Pregnancy after repair is a notable variable. In the same trial, four patients became pregnant during the follow-up period. The two who had suture plication experienced a return of the separation during the second and third trimesters, though their abdominal walls restabilized after delivery. This is why most surgeons recommend completing your family before undergoing repair.
Recovery Timeline
Most people return to desk work within one to two weeks. Lifting, straining, and anything that creates strong abdominal pressure is restricted for two to four weeks. Swelling across the abdomen typically takes about six weeks to fully resolve. Your surgeon will likely recommend compression stockings for three to four weeks to reduce the risk of blood clots, and many patients wear an abdominal binder during the initial recovery to support the repair while it heals.
Return to exercise is gradual. Light walking starts early, but core-intensive workouts and heavy lifting are usually off the table for at least six weeks, sometimes longer depending on the surgical approach and whether mesh was used.
Insurance Coverage Challenges
One of the most frustrating aspects of diastasis recti repair is that insurance companies frequently classify it as cosmetic. Because diastasis recti is not technically a hernia (the tissue is stretched but not torn), many insurers deny claims even when patients have documented back pain, incontinence, and functional limitations.
To qualify for coverage, you typically need to demonstrate what insurers call “clinical functional impairment.” This can include evidence that the condition causes significant disability, interferes with employment or school attendance, or contributes to a major health problem. A real-world example: one insurer denied a patient’s claim because the medical records didn’t support functional impairment as defined by their policy, despite the patient having a confirmed diastasis. The insurer noted that no specific billing code exists for “functional abdominoplasty to resolve symptoms associated with diastasis recti,” which creates a structural gap in coverage regardless of how symptomatic someone is.
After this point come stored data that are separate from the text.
/-- The access of an engine to special register `n` (R68). -/
def srAcc (e : Eng) (n : Nat) : SrAcc :=
  if (1 ≤ n ∧ n ≤ 9) ∨ n = 0xB ∨ n = 0xC ∨ n = 0x16 ∨ n = 0x17 then .ro
  else if n = 0xA then (if e = .a then .rw else .no)
  else if n = 0xD ∨ n = 0xE then (if e = .v ∨ e = .m then .rw else .no)
  else if n = 0xF ∨ n = 0x10 then (if e = .c ∨ e = .a then .rw else .no)
  else if 0x11 ≤ n ∧ n ≤ 0x13 then (if e = .c then .rw else .no)
  else if n = 0x14 ∨ n = 0x15 then (if e = .c then .ro else .no)
  else if n = 0x18 then (if e = .v then .rw else .no)
  else if 0x20 ≤ n ∧ n ≤ 0x3F then (if e = .c then .rw else .ro)
  else .no

/-- Steps 4 and 5 of R66 for MFS and MTS. -/
def srFault (j : Job) (e : Eng) (n : Nat) (write : Bool) (w : W32) : Option (Cause × W32) :=
  if 0x100 ≤ n ∧ !j.steward then some (.privilege, w)
  else
    match srAcc e n, write with
    | .no, _ => some (.illegalOperand, w)
    | .ro, true => some (.illegalOperand, w)
    | _, _ => whenTrap (write && decide (n = 0xF) && !j.steward) .privilege w

/-! ## The decode checks of step 4 to 6 (R66) -/

/-- Step 4 and the loop rules (R66, R86): the level field, and an inner body that must end within the outer. The spec gives
TRAPVAL of LOOP_DEPTH nowhere; the model's, by a design choice (log 83), is the instruction word. -/
def loopFault (j : Job) (e : Eng) (l : Fin 4) (b : BitVec 10) (w : W32) : Option (Cause × W32) :=
  let ls := j.loops e
  if 4 ≤ ls.length then some (.loopDepth, w)
  else if l.val ≠ ls.length then some (.illegalOperand, w)
  else
    match ls with
    | [] => none
    | x :: _ => whenTrap (decide (x.last.toNat < (j.pc e).toNat + 4 * b.toNat)) .illegalOperand w

/-- R87: the count of a LOOPR. -/
def loopCount (j : Job) (e : Eng) (r : Opnd) : Nat :=
  match r with
  | .reg n => (j.reg e n).toNat
  | _ => 0

/-- The further operand checks of step 4 that an instruction has. A LOOPR whose level and count are both wrong reports the level:
the spec gives these checks no order, and the model's is a design choice (log 83). -/
def operandFault (j : Job) (e : Eng) (i : Instr) (w : W32) : Option (Cause × W32) :=
  match i with
  | .mfs _ _ n => srFault j e n.toNat false w
  | .mts _ _ n => srFault j e n.toNat true w
  | .rdv _ _ k => whenTrap (decide (e = .c) && decide (k = 0)) .illegalOperand w
  | .loop _ l b _ => loopFault j e l b w
  | .loopr _ l b r => firstOf [loopFault j e l b w,
      whenTrap (decide (2 ^ 24 < loopCount j e r)) .illegalOperand (BitVec.ofNat 32 (loopCount j e r))]
  | .acas d _ _ _ _ _ => whenTrap (match d with
      | .reg n => n.val % 2 = 1
      | _ => true) .illegalOperand w
  | .tmma _ _ a b _ | .tmmax _ _ a b _ | .tmmat _ _ a b _ => whenTrap (decide (a = b)) .illegalOperand w
  | .tmmas _ _ a b m _ => whenTrap (decide (a = b ∨ a = m ∨ b = m)) .illegalOperand w
  | .tacc _ d a => whenTrap (decide (d = a)) .illegalOperand w
  | .lbrk => whenTrap (j.loops e).isEmpty .illegalOperand w
  | _ => none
If a concurrent ventral hernia is present, coverage becomes more likely because hernia repair is recognized as medically necessary. Some patients pursue appeals with detailed documentation from physical therapists and physicians outlining the functional impact on daily activities.
Who Qualifies for Surgery
Candidacy depends on several factors. Weight stability matters: a BMI of 35 or higher significantly increases the risk of surgical failure, infection, and cardiac complications. Bringing BMI below 35 before surgery cuts those risks by roughly 50%. Surgeons also want to see that your weight has been stable for several months, since continued fluctuations put stress on any repair.
Beyond weight, the decision rests on symptoms and physical findings rather than gap width alone. Someone with a 3 cm separation and debilitating back pain may be a stronger candidate than someone with a 5 cm gap and no symptoms. Completing pregnancies, reaching a stable weight, and trying physical therapy first are the standard prerequisites before surgical repair is considered.